The biggest change has been that companies are looking for students who have a broad end-to-end knowledge of supply chain functions but also enough depth to succeed in their first job, which will be in one of those functions. That’s a tough challenge as the content of SCM broadens constantly. The other big thing is a consistent demand for analytics skills, the more the better. Our biggest combination is an SCM major with a business analytics minor—and vice versa for analysts going to work in SCM.

What continues to keep you engaged in supply chain management? 

Wow, it just changes constantly. We have just come through a period of time with COVID that has shaken our notions of business, and global business in particular, to the core, and we are still in reaction mode to what that did to us. Combine that with geopolitical upheaval, both abroad and here in the U.S., and things look very different than they did just five years ago. The assumptions we made during the first 30 years of my career have been challenged, and we are trying to figure out what comes next. If that doesn’t pique your interest, then nothing will. 

A lot of my current research relates to those big trends—what do new global networks look like? How do we focus more on true agility in our supply chains instead of paying it lip service? Can we make supply chain risk management a core capability instead of also just paying it lip service? How can we dramatically change how we do things to take advantage of the information we have at our fingertips, particularly in planning, but also across all supply chain functions? How can we as supply chain leaders make the biggest impact on sustainability?

I won’t be around to figure all this out, but our teams at UT are working on all of these issues and will really be making a mark on knowledge and practice in the years to come.

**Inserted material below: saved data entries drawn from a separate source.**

-- ==== Sys2Proof/Machine/Scalar.lean ====
section
/-!
DEFINITION. The scalar integer and control forms (R92 to R105).
-/

namespace Sys2Proof.Machine

/-! Values (Tables 06-2, 06-5, 03-6). -/

/-- A truth value as a word. -/
def boolWord (b : Bool) : Word := if b then 1 else 0
/-- The shift amount: bits 5:0. -/
def shamt (b : Word) : Nat := b.toNat % 64
/-- Rotate left by the amount's low six bits. -/
def rolW (a b : Word) : Word := a.rotateLeft (shamt b)
/-- Signed quotient, truncated towards zero; divisor zero gives all ones (Table 03-6). -/
def divW (a b : Word) : Word := if b = 0 then BitVec.allOnes 64 else a.sdiv b
/-- Unsigned quotient; divisor zero gives all ones. -/
def divuW (a b : Word) : Word := if b = 0 then BitVec.allOnes 64 else a.udiv b
/-- Signed remainder with the dividend's sign; divisor zero gives the dividend. -/
def remW (a b : Word) : Word := if b = 0 then a else a.srem b
/-- Unsigned remainder; divisor zero gives the dividend. -/
def remuW (a b : Word) : Word := if b = 0 then a else a.umod b
/-- Bits 127:64 of the exact signed product. -/
def mulhW (a b : Word) : Word := BitVec.ofInt 64 (a.toInt * b.toInt / 2 ^ 64)
/-- Bits 127:64 of the exact unsigned product. -/
def mulhuW (a b : Word) : Word := w64 (a.toNat * b.toNat / 2 ^ 64)
/-- Leading zero bits, counted from bit `n - 1` down. -/
def clzFrom (a : Word) : Nat → Nat
  | 0 => 0
  | n + 1 => if a.getLsbD n then 0 else 1 + clzFrom a n
/-- Trailing zero bits, counted from bit `64 - n` up. -/
def ctzFrom (a : Word) : Nat → Nat
  | 0 => 0
  | n + 1 => if a.getLsbD (63 - n) then 0 else 1 + ctzFrom a n
/-- One bits among the low `n`. -/
def popFrom (a : Word) : Nat → Nat
  | 0 => 0
  | n + 1 => popFrom a n + (if a.getLsbD n then 1 else 0)
/-- BEXT: the bits of `a` selected by the mask gathered, from bit `64 - n` up; the next goes to place `j` (R96). -/
def bextFrom (a b : Word) : Nat → Nat → Nat
  | 0, _ => 0
  | n + 1, j =>
    let i := 63 - n
    if b.getLsbD i then (if a.getLsbD i then 2 ^ j else 0) + bextFrom a b n (j + 1) else bextFrom a b n j
/-- BDEP: the low bits of `a` scattered to the places set in the mask, from bit `64 - n` up; the next bit is `a[j]` (R96). -/
def bdepFrom (a b : Word) : Nat → Nat → Nat
  | 0, _ => 0
  | n + 1, j =>
    let i := 63 - n
    if b.getLsbD i then (if a.getLsbD j then 2 ^ i else 0) + bdepFrom a b n (j + 1) else bdepFrom a b n j

/-- A 13-bit immediate, sign-extended (R77). -/
def imm13 (i : BitVec 13) : Word := i.signExtend 64
/-- imm20 at bits 32:13, sign-extended (R101). -/
def imm20 (i : BitVec 20) : Word := i.signExtend 64 <<< 13

/-! Register forms (R96). -/

/-- A divide form (R106, R107): ready in every other respect, it waits while a divide of any context holds the core's divider, then holds it for
18 cycles. -/
def divide (s : State) (w : Word) (d : Dst) (a b : Src) (f : Word → Word → Word) : Res :=
  match scalar2 s w 18 d a b f with
  | .ok s' => if s.now < s.myCore.divFree then .wait .depend else .ok (s'.updCore fun k => { k with divFree := s.now + 18 })
  | r => r

/-- ADD (Table 06-2). -/
def execAdd (d : Dst) (a b : Src) (s : State) : Out :=
  finish s (scalar2 s (wordOf (.add d a b)) 1 d a b fun a b => a + b)
/-- SUB (Table 06-2). -/
def execSub (d : Dst) (a b : Src) (s : State) : Out :=
  finish s (scalar2 s (wordOf (.sub d a b)) 1 d a b fun a b => a - b)
/-- AND (Table 06-2). -/
def execAnd (d : Dst) (a b : Src) (s : State) : Out :=
  finish s (scalar2 s (wordOf (.and d a b)) 1 d a b fun a b => a &&& b)
/-- OR (Table 06-2). -/
def execOr (d : Dst) (a b : Src) (s : State) : Out :=
  finish s (scalar2 s (wordOf (.or d a b)) 1 d a b fun a b => a ||| b)
/-- XOR (Table 06-2). -/
def execXor (d : Dst) (a b : Src) (s : State) : Out :=
  finish s (scalar2 s (wordOf (.xor d a b)) 1 d a b fun a b => a ^^^ b)
/-- ANDN (Table 06-2). -/
def execAndn (d : Dst) (a b : Src) (s : State) : Out :=
  finish s (scalar2 s (wordOf (.andn d a b)) 1 d a b fun a b => a &&& ~~~b)
/-- SLL (Table 06-2). -/
def execSll (d : Dst) (a b : Src) (s : State) : Out :=
  finish s (scalar2 s (wordOf (.sll d a b)) 1 d a b fun a b => a <<< shamt b)
/-- SRL (Table 06-2). -/
def execSrl (d : Dst) (a b : Src) (s : State) : Out :=
  finish s (scalar2 s (wordOf (.srl d a b)) 1 d a b fun a b => a >>> shamt b)
/-- SRA (Table 06-2). -/
def execSra (d : Dst) (a b : Src) (s : State) : Out :=
  finish s (scalar2 s (wordOf (.sra d a b)) 1 d a b fun a b => a.sshiftRight (shamt b))
/-- ROL (Table 06-2). -/
def execRol (d : Dst) (a b : Src) (s : State) : Out :=
  finish s (scalar2 s (wordOf (.rol d a b)) 1 d a b fun a b => rolW a b)
/-- SLT (Table 06-2). -/
def execSlt (d : Dst) (a b : Src) (s : State) : Out :=
  finish s (scalar2 s (wordOf (.slt d a b)) 1 d a b fun a b => boolWord (a.slt b))
/-- SLTU (Table 06-2). -/
def execSltu (d : Dst) (a b : Src) (s : State) : Out :=
  finish s (scalar2 s (wordOf (.sltu d a b)) 1 d a b fun a b => boolWord (a.ult b))
/-- MIN (Table 06-2). -/
def execMin (d : Dst) (a b : Src) (s : State) : Out :=
  finish s (scalar2 s (wordOf (.min d a b)) 1 d a b fun a b => if a.sle b then a else b)
/-- MAX (Table 06-2). -/
def execMax (d : Dst) (a b : Src) (s : State) : Out :=
  finish s (scalar2 s (wordOf (.max d a b)) 1 d a b fun a b => if b.sle a then a else b)
/-- MINU (Table 06-2). -/
def execMinu (d : Dst) (a b : Src) (s : State) : Out :=
  finish s (scalar2 s (wordOf (.minu d a b)) 1 d a b fun a b => if a.ule b then a else b)
/-- MAXU (Table 06-2). -/
def execMaxu (d : Dst) (a b : Src) (s : State) : Out :=
  finish s (scalar2 s (wordOf (.maxu d a b)) 1 d a b fun a b => if b.ule a then a else b)
/-- MUL (Table 06-2). -/
def execMul (d : Dst) (a b : Src) (s : State) : Out :=
  finish s (scalar2 s (wordOf (.mul d a b)) 3 d a b fun a b => a * b)
/-- MULH (Table 06-2). -/
def execMulh (d : Dst) (a b : Src) (s : State) : Out :=
  finish s (scalar2 s (wordOf (.mulh d a b)) 3 d a b fun a b => mulhW a b)
/-- MULHU (Table 06-2). -/
def execMulhu (d : Dst) (a b : Src) (s : State) : Out :=
  finish s (scalar2 s (wordOf (.mulhu d a b)) 3 d a b fun a b => mulhuW a b)
/-- DIV (Table 06-2). -/
def execDiv (d : Dst) (a b : Src) (s : State) : Out :=
  finish s (divide s (wordOf (.div d a b)) d a b fun a b => divW a b)
/-- DIVU (Table 06-2). -/
def execDivu (d : Dst) (a b : Src) (s : State) : Out :=
  finish s (divide s (wordOf (.divu d a b)) d a b fun a b => divuW a b)
/-- REM (Table 06-2). -/
def execRem (d : Dst) (a b : Src) (s : State) : Out :=
  finish s (divide s (wordOf (.rem d a b)) d a b fun a b => remW a b)
/-- REMU (Table 06-2). -/
def execRemu (d : Dst) (a b : Src) (s : State) : Out :=
  finish s (divide s (wordOf (.remu d a b)) d a b fun a b => remuW a b)
/-- CLZ (Table 06-2). -/
def execClz (d : Dst) (a : Src) (s : State) : Out :=
  finish s (scalar1 s (wordOf (.clz d a)) 1 d a fun a => w64 (clzFrom a 64))
/-- CTZ (Table 06-2). -/
def execCtz (d : Dst) (a : Src) (s : State) : Out :=
  finish s (scalar1 s (wordOf (.ctz d a)) 1 d a fun a => w64 (ctzFrom a 64))
/-- POPC (Table 06-2). -/
def execPopc (d : Dst) (a : Src) (s : State) : Out :=
  finish s (scalar1 s (wordOf (.popc d a)) 1 d a fun a => w64 (popFrom a 64))
/-- BEXT (Table 06-2). -/
def execBext (d : Dst) (a b : Src) (s : State) : Out :=
  finish s (scalar2 s (wordOf (.bext d a b)) 2 d a b fun a b => w64 (bextFrom a b 64 0))
/-- BDEP (Table 06-2). -/
def execBdep (d : Dst) (a b : Src) (s : State) : Out :=
  finish s (scalar2 s (wordOf (.bdep d a b)) 2 d a b fun a b => w64 (bdepFrom a b 64 0))

/-! Immediate forms (R99 to R101). -/

/-- ADDI (Table 06-5). -/
def execAddi (d : Dst) (a : Src) (i : BitVec 13) (s : State) : Out :=
  finish s (scalar1 s (wordOf (.addi d a i)) 1 d a fun a => a + imm13 i)
/-- ANDI (Table 06-5). -/
def execAndi (d : Dst) (a : Src) (i : BitVec 13) (s : State) : Out :=
  finish s (scalar1 s (wordOf (.andi d a i)) 1 d a fun a => a &&& imm13 i)
/-- ORI (Table 06-5). -/
def execOri (d : Dst) (a : Src) (i : BitVec 13) (s : State) : Out :=
  finish s (scalar1 s (wordOf (.ori d a i)) 1 d a fun a => a ||| imm13 i)
/-- XORI (Table 06-5). -/
def execXori (d : Dst) (a : Src) (i : BitVec 13) (s : State) : Out :=
  finish s (scalar1 s (wordOf (.xori d a i)) 1 d a fun a => a ^^^ imm13 i)
/-- SLLI (R100). -/
def execSlli (d : Dst) (a : Src) (n : BitVec 6) (s : State) : Out :=
  finish s (scalar1 s (wordOf (.slli d a n)) 1 d a fun a => a <<< n.toNat)
/-- SRLI (R100). -/
def execSrli (d : Dst) (a : Src) (n : BitVec 6) (s : State) : Out :=
  finish s (scalar1 s (wordOf (.srli d a n)) 1 d a fun a => a >>> n.toNat)
/-- SRAI (R100). -/
def execSrai (d : Dst) (a : Src) (n : BitVec 6) (s : State) : Out :=
  finish s (scalar1 s (wordOf (.srai d a n)) 1 d a fun a => a.sshiftRight n.toNat)
/-- SLTI (Table 06-5). -/
def execSlti (d : Dst) (a : Src) (i : BitVec 13) (s : State) : Out :=
  finish s (scalar1 s (wordOf (.slti d a i)) 1 d a fun a => boolWord (a.slt (imm13 i)))
/-- SLTIU (Table 06-5). -/
def execSltiu (d : Dst) (a : Src) (i : BitVec 13) (s : State) : Out :=
  finish s (scalar1 s (wordOf (.sltiu d a i)) 1 d a fun a => boolWord (a.ult (imm13 i)))
/-- LUI (R101). -/
def execLui (d : BitVec 5) (i : BitVec 20) (s : State) : Out :=
  finish s (s.regs [] [d] (.ok (s.upd fun c => { c.wx d (imm20 i) with pc := c.next })))
/-- AUIPC (R101). -/
def execAuipc (d : BitVec 5) (i : BitVec 20) (s : State) : Out :=
  finish s (s.regs [] [d] (.ok (s.upd fun c => { c.wx d (pcWord c.pc + imm20 i) with pc := c.next })))

/-! Control forms (R102 to R104). -/

/-- The REDIRECT cycles of a control transfer (R109, Table 06-11): the next instruction issues after `n` cycles more. -/
def Ctx.redirect (c : Ctx) (now n : Nat) : Ctx := if n = 0 then c else { c with pause := some (.redirect, now + 1 + n) }

/-- The REDIRECT cycles of a conditional branch (Table 06-11): a negative displacement is predicted taken, any other not taken. -/
def branchCost (o : BitVec 13) (taken : Bool) : Nat := if o.msb then (if taken then 1 else 3) else (if taken then 3 else 0)

/-- A conditional branch (R102, R109). -/
def branch (s : State) (a b : BitVec 5) (o : BitVec 13) (f : Word → Word → Bool) : Res :=
  s.regs [a, b] [] (.ok (s.upd fun c =>
    let taken := f (c.rx a) (c.rx b)
    { c with pc := if taken then c.pc + o.signExtend 56 * 4 else c.next }.redirect s.now (branchCost o taken)))

/-- BEQ (R102). -/
def execBeq (a b : BitVec 5) (o : BitVec 13) (s : State) : Out := finish s (branch s a b o fun a b => a == b)
/-- BNE (R102). -/
def execBne (a b : BitVec 5) (o : BitVec 13) (s : State) : Out := finish s (branch s a b o fun a b => a != b)
/-- BLT (R102). -/
def execBlt (a b : BitVec 5) (o : BitVec 13) (s : State) : Out := finish s (branch s a b o fun a b => a.slt b)
/-- BGE (R102). -/
def execBge (a b : BitVec 5) (o : BitVec 13) (s : State) : Out := finish s (branch s a b o fun a b => b.sle a)
/-- BLTU (R102). -/
def execBltu (a b : BitVec 5) (o : BitVec 13) (s : State) : Out := finish s (branch s a b o fun a b => a.ult b)
/-- BGEU (R102). -/
def execBgeu (a b : BitVec 5) (o : BitVec 13) (s : State) : Out := finish s (branch s a b o fun a b => b.ule a)
/-- JAL (R103, R109). -/
def execJal (d : BitVec 5) (o : BitVec 20) (s : State) : Out :=
  finish s (s.regs [] [d] (.ok (s.upd fun c => { c.wx d (pcWord c.next) with pc := c.pc + o.signExtend 56 * 4 }.redirect s.now 1)))
/-- JALR: the target is checked before rd is written (R104, R109). -/
def execJalr (d a : BitVec 5) (i : BitVec 13) (s : State) : Out :=
  let t := s.me.rx a + imm13 i
  finish s (s.regs [a] [d] (
    if t.toNat % 4 ≠ 0 then .trap .misaligned t
    else if bitsOf t.toNat 63 56 ≠ 0 then .trap .windowFault t
    else .ok (s.upd fun c => { c.wx d (pcWord c.next) with pc := t.extractLsb' 0 56 }.redirect s.now 3)))

end Sys2Proof.Machine
end

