/-- The key directory: what it does with notices, arrivals and withdrawals, the retries of pairings, and when a party withdraws (R217, R224, R257, R258,
R259, R265, R266).
The event form is the model's (log 3); readings of log 10 are DEDUCED. -/
def Obligations.DirectoriesAnswerCalls : Prop :=
  ∀ (s : State) (n : Nat) (m : Msg) (dir : Nat) (c : Call),
    let time (a : Call) : Nat := s.now + noticeTime dir (slotCluster a.sid)
    let left : List Msg := s.net.filter fun x => x.id ≠ n
    let answers (t : State) (code : Nat) : Prop := ∃ k : Msg, t.net = left ++ [k] ∧ k.at_ = time c ∧ k.body = .answer c.sid c.tok code
    let entry (t : State) (e : Nat) : Option DirEntry := Tab.get none (t.post dir).entries e
    (s.came n = some m → n < s.nextId →
      (m.body = .notice dir c →
        (s.probe dir c = none → s.does (.meetNoticeArrival n) fun t => answers t 2) ∧
        (∀ (e : Nat) x, s.probe dir c = some (e, x) → s.closing c = true → s.does (.meetNoticeArrival n) fun t => answers t 3) ∧
        (∀ e : Nat, s.probe dir c = some (e, none) → s.closing c = false →
          (c.zero = true → s.does (.meetNoticeArrival n) fun t => answers t 1) ∧
          (c.zero = false → s.does (.meetNoticeArrival n) fun t => t.net = left ∧ entry t e = some { part := c.part, pid := c.pid, key := c.key, body := .notice c })) ∧
        (∀ (e : Nat) x, s.probe dir c = some (e, some x) → s.closing c = false →
          (∀ (q op : Nat) (l : List Call), x.body = .roll q op l → s.does (.meetNoticeArrival n) fun t => answers t 4) ∧
          (∀ a : Call, x.body = .notice a → (s.post dir).pairs.length < 16 →
            (slotCluster a.sid = slotCluster c.sid → s.does (.meetNoticeArrival n) fun t => entry t e = none ∧ ∃ (k h : Msg) (i : Nat), t.net = left ++ [k, h] ∧ k.at_ = time a ∧ h.at_ = time c ∧
              k.body = .order a.sid a.tok (slotCluster a.sid) none c.sid i ∧ h.body = .order c.sid c.tok (slotCluster a.sid) none a.sid i) ∧
            (∀ cl : Nat, slotCluster a.sid ≠ slotCluster c.sid → s.choosePlace a.part (slotCluster a.sid) (slotCluster c.sid) = some cl → s.does (.meetNoticeArrival n) fun t =>
              entry t e = none ∧ (t.clu cl).vres = [0, 1] ∧ ∃ (k h : Msg) (i : Nat), t.net = left ++ [k, h] ∧ k.at_ = time a ∧ h.at_ = time c ∧
                k.body = .order a.sid a.tok cl (some (10 * cl + 8)) (10 * cl + 9) i ∧ h.body = .order c.sid c.tok cl (some (10 * cl + 9)) (10 * cl + 8) i) ∧
            (slotCluster a.sid ≠ slotCluster c.sid → s.choosePlace a.part (slotCluster a.sid) (slotCluster c.sid) = none → s.does (.meetNoticeArrival n) fun t =>
              entry t e = none ∧ t.net = left ∧ ∃ p : PairRec, (t.post dir).pairs = (s.post dir).pairs ++ [p] ∧ p.a = a ∧ p.b = c ∧ p.at_ = s.now)))) ∧
      (m.body = .arrival dir c → ((s.dropKept dir).post dir).arrivals < 1024 →
        (s.probe dir c = none → s.does (.rollArrival n) fun t => answers t 2) ∧
        (∀ (e : Nat) x, s.probe dir c = some (e, x) → s.closing c = true → s.does (.rollArrival n) fun t => answers t 3) ∧
        (∀ (e : Nat) (x : DirEntry) (a : Call), s.probe dir c = some (e, some x) → s.closing c = false → x.body = .notice a → s.does (.rollArrival n) fun t => answers t 4) ∧
        (∀ (e : Nat) (x : DirEntry) (q op : Nat) (l : List Call), s.probe dir c = some (e, some x) → s.closing c = false → x.body = .roll q op l → (q ≠ c.q ∨ op ≠ c.op) →
          s.does (.rollArrival n) fun t => answers t 4) ∧
        (∀ (e : Nat) (x : Option DirEntry) (l : List Call), s.probe dir c = some (e, x) → s.closing c = false → (x = none ∧ l = [] ∨ x.map DirEntry.body = some (.roll c.q c.op l)) →
          (l.length + 1 < c.q → c.zero = true → s.does (.rollArrival n) fun t => answers t 1) ∧
          (l.length + 1 < c.q → c.zero = false → s.does (.rollArrival n) fun t => t.net = left ∧
            entry t e = some { part := c.part, pid := c.pid, key := c.key, body := .roll c.q c.op (l ++ [c]) }) ∧
          (c.q ≤ l.length + 1 → s.does (.rollArrival n) fun t => entry t e = none ∧ t.net.length = left.length + l.length + 1 ∧ ∃ i : Nat, ∀ (j : Nat) (a : Call), (l ++ [c])[j]? = some a →
            ∃ k : Msg, k ∈ t.net ∧ k.at_ = s.now + j + noticeTime dir (slotCluster a.sid) ∧ k.body = .release a.sid a.tok (rollWord c.op ((l ++ [c]).map fun x => x.word)) i))) ∧
      (m.body = .withdrawal dir c → s.callWaits c.tok = false →
        (s.withdraw dir c.tok = none → s.does (.withdrawalArrival n) fun t => t.net = left ∧ t.posts = s.posts) ∧
        (∀ (e : Nat) (x : DirEntry), entry s e = some x → (∀ y ∈ (s.post dir).entries, y.1 ≠ e → (y.2.bind fun x => x.without c.tok) = none) →
          (∀ a : Call, x.body = .notice a → a.tok = c.tok → s.does (.withdrawalArrival n) fun t => answers t 1 ∧ entry t e = none) ∧
          (∀ (q op : Nat) (l : List Call), x.body = .roll q op l → (∃ a ∈ l, a.tok = c.tok) → s.does (.withdrawalArrival n) fun t => answers t 1 ∧
            entry t e = if (∀ a ∈ l, a.tok = c.tok) then none else some { x with body := .roll q op (l.filter fun a => a.tok != c.tok) })))) ∧
    (∀ (sid : Nat) (p : Park) (u : Nat), (s.ctx sid).act = .parked → (s.ctx sid).park = some p → p.deadline = some u → u ≤ s.now → p.withdrawn = false → (s.ctx sid).heldForSave = false →
      isVisitor sid = false → (s.ctx sid).meet = none → s.does (.meetWithdrawal sid) fun t => (t.ctx sid).park = some { p with withdrawn := true } ∧
        ∃ (k : Msg) (b : Call), t.net = s.net ++ [k] ∧ k.at_ = s.now + noticeTime (slotCluster sid) (s.dirOf b) ∧ k.body = .withdrawal (s.dirOf b) b ∧ b.sid = sid ∧ b.tok = p.tok ∧
          b.key = p.key ∧ b.part = (s.ctx sid).part ∧ b.pid = (s.ctx sid).pid) ∧
    (∀ (p : PairRec) (cl : Nat), (s.post dir).pairs = [p] → slotCluster p.a.sid ≠ slotCluster p.b.sid →
      (p.at_ < s.now → (s.now - p.at_) % 64 = 0 → s.choosePlace p.a.part (slotCluster p.a.sid) (slotCluster p.b.sid) = some cl → s.does (.pairRetry dir) fun t =>
        (t.post dir).pairs = [] ∧ (t.clu cl).vres = [0, 1] ∧ ∃ k h : Msg, t.net = s.net ++ [k, h] ∧ k.at_ = time p.a ∧ h.at_ = time p.b ∧
          k.body = .order p.a.sid p.a.tok cl (some (10 * cl + 8)) (10 * cl + 9) p.taint ∧ h.body = .order p.b.sid p.b.tok cl (some (10 * cl + 9)) (10 * cl + 8) p.taint) ∧
      ((s.now - p.at_) % 64 ≠ 0 → exec (.pairRetry dir) s = .next s))
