-- ==== Sys2Proof/Tests/Slice0.lean ====
section
/-!
SUPPORT. Tests: words of the encoding tables, terms that the checks refuse, single steps with results from the spec, and, for every statement for the
provers, states that meet its hypotheses.
-/

namespace Sys2Proof.Tests

open Sys2Proof Sys2Proof.Machine

set_option Elab.async false

/-! Small states. -/

/-- A context that runs at 0x1000 with the registers given. -/
def ctx0 (x : List (Fin 32 × Word)) : Ctx := { act := .running, pc := 0x1000, x := x.foldl (fun v p => v.set p.1 p.2) (Vector.replicate 32 0) }
/-- One context, in slot 0 of cluster 0. -/
def in0 (c : Ctx) : State := { ctxs := [(0, c)] }
def at0 (x : List (Fin 32 × Word)) : State := in0 (ctx0 x)
/-- A page of partition 0 at 0x10000, readable, writable and executable in user mode, at physical 0x20000, cached at the
stations of cluster 0 and of the units outside the clusters. -/
def paged (s : State) : State :=
  let x : Xlat := { part := 0, pid := 0, va := 0x10000, bits := 12, leaf := 0x2003F }
  { s with stations := [(0, [x]), (stationOf unitCluster, [x])], parts := [(0, { grants := [(0x20000, 0x1000)] })] }
/-- Whether a meaning answers a next state with a property. -/
def after (i : Instr) (s : State) (p : State → Bool) : Bool :=
  match exec i s with
  | .next t => p t
  | _ => false
theorem next_of_after {i : Instr} {s : State} {p : State → Bool} (h : after i s p = true) : ∃ t, exec i s = .next t ∧ p t = true := by
  unfold after at h
  split at h <;> simp_all
/-- With one context in the table every other slot is empty. -/
theorem ctx_other {s : State} {k o : Nat} {c : Ctx} (h : s.ctxs = [(k, c)]) (ho : o ≠ k) : s.ctx o = {} := by
  unfold State.ctx; rw [h]; simp [Tab.get, Ne.symm ho]
/-- The access of slot 0 pending at the bank unit of cluster 0. -/
def access (op : BankOp) (off n : Nat) (tags : Bool) : BankAccess := { op := op, cl := 0, tags := tags, off := off, size := n, serial := 0 }
/-- Slot 0 of a state of one context, with one access pending, at the cycle of the scalar slot. -/
def pendingIn (s : State) (a : BankAccess) (act : Activity) : State := { s with ctxs := [(0, { s.ctx 0 with act := act, pend := [a] })], now := 7 }
/-- It is the one that the slot serves. -/
theorem pending_serves (s : State) (a : BankAccess) (act : Activity) (h : (pendingIn s a act).slotDue 0 7 = true ∧ (pendingIn s a act).bankBlocked a = false) :
    (pendingIn s a act).servesAlone 0 0 a [] :=
  ⟨rfl, h.1, rfl, fun _ _ ho => by rw [ctx_other rfl ho], h.2⟩
/-- A form that waits for the slot is served. -/
theorem form_served (s : State) (i : Instr) (off n : Nat) (tags : Bool)
    (h : (pendingIn s (access (.form i) off n tags) (.stalled .slotWait)).slotDue 0 7 = true ∧
      (pendingIn s (access (.form i) off n tags) (.stalled .slotWait)).bankBlocked (access (.form i) off n tags) = false) :
    (pendingIn s (access (.form i) off n tags) (.stalled .slotWait)).servesForm 0 0 (access (.form i) off n tags) i :=
  ⟨pending_serves _ _ _ h, rfl, rfl⟩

What has been one of your proudest professional achievements?

Other than winning the CSCMP Distinguished Service Award and being accepted into the Supply Chain Hall of Fame? My proudest achievements are following my students as they move on to their careers and hearing from them how they applied what they learned from me and made a difference in their organizations. I have a file of the emails I get from them, and at the end of the day, the most meaningful thing for me is having a positive impact on the people with whom I work—from my colleagues to the companies I work with—and to all of my students from undergrads to executives.

I hear a lot from my top-performing students, but here is one of my favorite messages from a former student: “Even though I wasn't the most serious student, and earned a 2.5, what I learned helped me to get a job. I had an interview today with the operations manager, production manager, and the engineering guy, and I was able to answer their questions pretty well. I have to say, a lot of that was because of stuff I learned from your class.”